HOWERTON, Chief Judge.
Lyndon C. Bush appeals from a judgment of the Fayette Circuit Court which sentenced him to 10 years' imprisonment for first-degree robbery. The evidence at trial revealed that on April 8, 1986, Bush entered a convenience store in Lexington, Kentucky, purchased a few items, and then left. Shortly thereafter, Bush reentered the store, pointed a pistol at the clerk, and stated “I hate to do this, but this is an armed robbery.” Two cashiers and a customer testified concerning the robbery incident. All three selected Bush from a photograph lineup. A police officer testified that he tracked Bush to a house where Bush had barricaded himself. Bush claimed that he had a hostage, and threatened to shoot himself with a shotgun. The police department’s emergency response unit was summoned and, after two-and-one-half hours, Bush surrendered peacefully. The evidence concerning Bush’s arrest was admitted over his objection. Bush appeals.
Bush argues that the circuit court erred in admitting evidence concerning his arrest because evidence of other crimes are inadmissible to prove a general disposition to criminal activity. Evidence of other crimes may be admitted to establish identity, guilty knowledge, intent, or motive. Arnett v. Commonwealth, Ky., 470 S.W.2d 834 (1971). However, in the present case, none of the exceptions to the “other crimes” rule are present. Accordingly, Bush alleges the court committed reversible error in allowing the evidence to be admitted.

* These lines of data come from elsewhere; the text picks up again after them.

-- ==== Sys2Proof/Machine/Tab.lean ====
section
/-! DEFINITION. Sparse tables: lists of (key, value) pairs with rising keys that never list a key's default value, so
that equal tables are equal lists. -/

namespace Sys2Proof.Machine

/-- A table from numbers to values. -/
abbrev Tab (α : Type) := List (Nat × α)

/-- The value at a key; `d` where the key is not listed. -/
def tabGet {α : Type} (d : α) : Tab α → Nat → α
  | [], _ => d
  | (k, v) :: t, n => if k = n then v else tabGet d t n

/-- The table without a key. -/
def tabErase {α : Type} : Tab α → Nat → Tab α
  | [], _ => []
  | (k, v) :: t, n => if k = n then tabErase t n else (k, v) :: tabErase t n

/-- The table with the value at a key set; setting the default may list it. -/
def tabPut {α : Type} : Tab α → Nat → α → Tab α
  | [], n, x => [(n, x)]
  | (k, v) :: t, n, x =>
    if n < k then (n, x) :: (k, v) :: t
    else if n = k then (n, x) :: t
    else (k, v) :: tabPut t n x

/-- The table with the value at a key set; setting the default unlists the key. -/
def tabSet {α : Type} [DecidableEq α] (d : α) (t : Tab α) (n : Nat) (x : α) : Tab α :=
  if x = d then tabErase t n else tabPut t n x

/-- Keys rise and every key exceeds the bound. -/
def tabSorted {α : Type} : Option Nat → Tab α → Bool
  | _, [] => true
  | lo, (k, _) :: t => (match lo with | none => true | some b => b < k) && tabSorted (some k) t

/-- The canonical form: rising keys, no default listed. -/
def tabWf {α : Type} [DecidableEq α] (d : α) (t : Tab α) : Bool :=
  tabSorted none t && t.all fun p => p.2 ≠ d

/-- The canonical form of memory: rising addresses, and no entry that equals what an unlisted address reads as, 0
(log entry 3). -/
def Memory.wf (m : Tab Byte) : Bool := tabWf 0 m

/-- The values of `n` consecutive keys from `lo`, read in one pass of a table whose keys rise from `lo` on. -/
def tabWalk {α : Type} (d : α) : Nat → Nat → Tab α → List α
  | 0, _, _ => []
  | n + 1, lo, [] => d :: tabWalk d n (lo + 1) []
  | n + 1, lo, (k, v) :: t => if k = lo then v :: tabWalk d n (lo + 1) t else d :: tabWalk d n (lo + 1) ((k, v) :: t)

/-- The entries with keys below a bound, and from a bound on. -/
def tabBelow {α : Type} (t : Tab α) (hi : Nat) : Tab α := t.filter fun p => p.1 < hi
def tabFrom {α : Type} (t : Tab α) (lo : Nat) : Tab α := t.filter fun p => lo ≤ p.1

/-- The table with the values of consecutive keys from `lo` replaced. -/
def tabRange {α : Type} [DecidableEq α] (d : α) (t : Tab α) (lo : Nat) (xs : List α) : Tab α :=
  tabBelow t lo ++ ((xs.zipIdx).filterMap fun p => if p.1 = d then none else some (lo + p.2, p.1)) ++ tabFrom t (lo + xs.length)

/-- The values of `n` consecutive keys from `lo`. -/
def tabDense {α : Type} (d : α) (n lo : Nat) (t : Tab α) : List α :=
  let u := tabFrom t lo
  if tabSorted none u then tabWalk d n lo u else (List.range n).map fun i => tabGet d t (lo + i)

end Sys2Proof.Machine
end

We disagree. Evidence of other crimes is not admissible, absent an exception to the rule. However, evidence of flight and resistance of arrest is admissible to show a guilty conscience. In Fallis v. Commonwealth, 197 Ky. 313, 247 S.W. 22 (1923), the defendant shot two policemen in an attempt to release his son from custody. Thereafter, the defendant barricaded himself in his home and wounded two more officers in an attempt to resist arrest. The defendant escaped and fled the area for two days before finally surrendering himself to authorities. In addressing the admissibility of this evidence, the opinion reads:
There is another rule of evidence which ... makes such evidence competent in *717this case, and that is where one after the commission of a crime flees from a place, and either evades or actively resists arrest, all facts and circumstances showing the evasion or resistance of arrest even though they disclose the commission of another crime, are competent against him upon a trial for the first offense. The sound reason for this is that the fact of evading arrest, and a fortiori, the fact of resisting arrest, not only are competent to show the consciousness of guilt by the defendant himself, but his acts and conduct while so evading or resisting arrest are competent as showing his state of mind and the motive actuating him at the time of the commission of the first offense.
Fallis, at 317, 247 S.W. 22. Also, in Commonwealth v. Howard, Ky., 287 S.W.2d 926, 927 (1956), the court wrote that evidence of escape, flight, and resisting arrest was competent “not only to establish guilt if it had been denied, but to be considered by the jury in fixing the punishment.” In the present case, Bush’s resistance of arrest was properly admitted into trial to show evidence of a guilty conscience. Accordingly, we find no error on the part of the trial in admitting such evidence and affirm the decision of the Fayette Circuit Court.
All concur.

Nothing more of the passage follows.